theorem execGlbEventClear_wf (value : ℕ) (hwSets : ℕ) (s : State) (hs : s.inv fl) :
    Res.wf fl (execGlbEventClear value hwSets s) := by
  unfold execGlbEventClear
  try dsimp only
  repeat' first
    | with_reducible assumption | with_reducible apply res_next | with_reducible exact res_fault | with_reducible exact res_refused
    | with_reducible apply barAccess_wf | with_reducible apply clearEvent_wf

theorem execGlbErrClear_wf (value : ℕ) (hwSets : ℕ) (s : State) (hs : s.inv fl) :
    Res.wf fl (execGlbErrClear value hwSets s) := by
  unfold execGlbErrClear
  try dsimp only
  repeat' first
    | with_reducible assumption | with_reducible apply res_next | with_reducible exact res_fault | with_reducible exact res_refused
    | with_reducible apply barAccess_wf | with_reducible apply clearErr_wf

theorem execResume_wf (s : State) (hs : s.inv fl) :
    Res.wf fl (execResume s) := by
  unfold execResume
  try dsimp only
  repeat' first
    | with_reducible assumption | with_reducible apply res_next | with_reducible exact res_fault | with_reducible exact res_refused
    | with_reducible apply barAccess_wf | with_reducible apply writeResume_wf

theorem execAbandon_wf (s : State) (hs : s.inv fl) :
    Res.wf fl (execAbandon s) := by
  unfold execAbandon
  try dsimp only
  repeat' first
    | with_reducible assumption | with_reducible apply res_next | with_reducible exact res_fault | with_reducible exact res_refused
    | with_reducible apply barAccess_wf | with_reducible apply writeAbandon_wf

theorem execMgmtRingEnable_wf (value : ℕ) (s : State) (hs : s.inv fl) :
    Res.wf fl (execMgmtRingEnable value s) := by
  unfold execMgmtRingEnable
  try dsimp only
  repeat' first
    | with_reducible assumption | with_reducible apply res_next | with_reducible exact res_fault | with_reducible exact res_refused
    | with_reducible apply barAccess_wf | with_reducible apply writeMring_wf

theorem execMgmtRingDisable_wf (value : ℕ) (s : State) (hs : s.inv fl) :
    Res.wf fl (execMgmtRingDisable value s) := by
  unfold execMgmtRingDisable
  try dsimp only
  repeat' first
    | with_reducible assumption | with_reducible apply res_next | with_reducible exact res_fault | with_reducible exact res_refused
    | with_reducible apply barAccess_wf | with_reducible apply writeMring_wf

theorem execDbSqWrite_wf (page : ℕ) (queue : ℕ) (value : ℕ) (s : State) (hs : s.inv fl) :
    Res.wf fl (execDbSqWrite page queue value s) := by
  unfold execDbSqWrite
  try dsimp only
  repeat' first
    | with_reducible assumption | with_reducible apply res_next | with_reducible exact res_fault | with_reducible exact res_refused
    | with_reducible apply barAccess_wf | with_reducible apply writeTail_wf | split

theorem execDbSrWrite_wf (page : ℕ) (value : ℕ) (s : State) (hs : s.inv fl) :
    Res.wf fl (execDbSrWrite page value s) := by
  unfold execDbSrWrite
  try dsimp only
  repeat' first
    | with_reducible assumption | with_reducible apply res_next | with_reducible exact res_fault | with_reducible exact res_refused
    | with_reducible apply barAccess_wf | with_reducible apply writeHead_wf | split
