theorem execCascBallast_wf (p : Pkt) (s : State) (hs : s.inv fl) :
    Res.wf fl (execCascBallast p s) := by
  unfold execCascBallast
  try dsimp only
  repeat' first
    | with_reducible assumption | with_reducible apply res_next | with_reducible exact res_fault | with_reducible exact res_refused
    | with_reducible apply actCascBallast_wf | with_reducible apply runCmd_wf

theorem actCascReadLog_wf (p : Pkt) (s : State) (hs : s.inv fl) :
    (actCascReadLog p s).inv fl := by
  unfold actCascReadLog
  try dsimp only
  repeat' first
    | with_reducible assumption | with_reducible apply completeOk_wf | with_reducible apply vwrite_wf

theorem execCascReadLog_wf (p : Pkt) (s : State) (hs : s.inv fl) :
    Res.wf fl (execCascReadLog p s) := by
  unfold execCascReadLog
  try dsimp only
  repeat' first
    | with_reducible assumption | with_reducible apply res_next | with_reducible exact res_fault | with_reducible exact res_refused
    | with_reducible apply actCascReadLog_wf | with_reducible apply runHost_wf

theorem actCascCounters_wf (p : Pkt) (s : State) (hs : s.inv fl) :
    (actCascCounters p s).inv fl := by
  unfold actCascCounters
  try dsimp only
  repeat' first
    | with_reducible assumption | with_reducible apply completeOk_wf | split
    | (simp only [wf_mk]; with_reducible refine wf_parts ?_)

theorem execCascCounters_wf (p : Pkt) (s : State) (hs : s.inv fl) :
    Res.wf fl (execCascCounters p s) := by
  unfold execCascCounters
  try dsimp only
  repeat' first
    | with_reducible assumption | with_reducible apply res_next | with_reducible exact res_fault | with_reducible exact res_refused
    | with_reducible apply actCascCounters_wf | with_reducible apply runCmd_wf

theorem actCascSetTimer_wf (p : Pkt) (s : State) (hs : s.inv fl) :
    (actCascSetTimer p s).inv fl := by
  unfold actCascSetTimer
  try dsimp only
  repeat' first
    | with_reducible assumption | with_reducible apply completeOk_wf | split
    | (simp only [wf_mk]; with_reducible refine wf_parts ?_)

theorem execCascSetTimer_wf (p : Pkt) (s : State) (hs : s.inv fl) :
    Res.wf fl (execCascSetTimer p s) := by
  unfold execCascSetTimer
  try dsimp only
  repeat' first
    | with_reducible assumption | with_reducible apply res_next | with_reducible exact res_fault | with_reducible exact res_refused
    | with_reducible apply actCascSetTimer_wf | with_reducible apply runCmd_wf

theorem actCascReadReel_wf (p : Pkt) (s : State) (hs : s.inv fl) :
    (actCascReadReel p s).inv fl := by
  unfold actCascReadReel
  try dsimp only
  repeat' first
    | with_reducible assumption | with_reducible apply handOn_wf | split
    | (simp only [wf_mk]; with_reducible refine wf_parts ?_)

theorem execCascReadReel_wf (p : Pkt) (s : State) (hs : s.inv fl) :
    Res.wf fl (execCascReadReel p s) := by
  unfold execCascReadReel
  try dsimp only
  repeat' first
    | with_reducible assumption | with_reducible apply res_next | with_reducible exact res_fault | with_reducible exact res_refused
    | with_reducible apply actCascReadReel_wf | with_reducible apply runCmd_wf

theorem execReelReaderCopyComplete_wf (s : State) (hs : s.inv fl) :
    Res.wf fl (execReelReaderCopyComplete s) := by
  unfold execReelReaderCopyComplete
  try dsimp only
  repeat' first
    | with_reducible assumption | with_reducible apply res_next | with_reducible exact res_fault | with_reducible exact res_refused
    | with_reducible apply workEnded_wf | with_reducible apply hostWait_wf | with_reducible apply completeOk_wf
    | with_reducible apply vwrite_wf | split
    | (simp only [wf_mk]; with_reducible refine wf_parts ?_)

------------------------------------------------------------

PROBLEM DETAILS
In the material above, locate the line containing "(actCascSetTimer p s).inv fl := by" and the line containing "Res.wf fl (execReelReaderCopyComplete". Transcribe exactly those two lines and every line between them, and nothing more.

ANSWER
    (actCascSetTimer p s).inv fl := by
  unfold actCascSetTimer
  try dsimp only
  repeat' first
    | with_reducible assumption | with_reducible apply completeOk_wf | split
    | (simp only [wf_mk]; with_reducible refine wf_parts ?_)

theorem execCascSetTimer_wf (p : Pkt) (s : State) (hs : s.inv fl) :
    Res.wf fl (execCascSetTimer p s) := by
  unfold execCascSetTimer
  try dsimp only
  repeat' first
    | with_reducible assumption | with_reducible apply res_next | with_reducible exact res_fault | with_reducible exact res_refused
    | with_reducible apply actCascSetTimer_wf | with_reducible apply runCmd_wf

theorem actCascReadReel_wf (p : Pkt) (s : State) (hs : s.inv fl) :
    (actCascReadReel p s).inv fl := by
  unfold actCascReadReel
  try dsimp only
  repeat' first
    | with_reducible assumption | with_reducible apply handOn_wf | split
    | (simp only [wf_mk]; with_reducible refine wf_parts ?_)

theorem execCascReadReel_wf (p : Pkt) (s : State) (hs : s.inv fl) :
    Res.wf fl (execCascReadReel p s) := by
  unfold execCascReadReel
  try dsimp only
  repeat' first
    | with_reducible assumption | with_reducible apply res_next | with_reducible exact res_fault | with_reducible exact res_refused
    | with_reducible apply actCascReadReel_wf | with_reducible apply runCmd_wf

theorem execReelReaderCopyComplete_wf (s : State) (hs : s.inv fl) :
    Res.wf fl (execReelReaderCopyComplete s) := by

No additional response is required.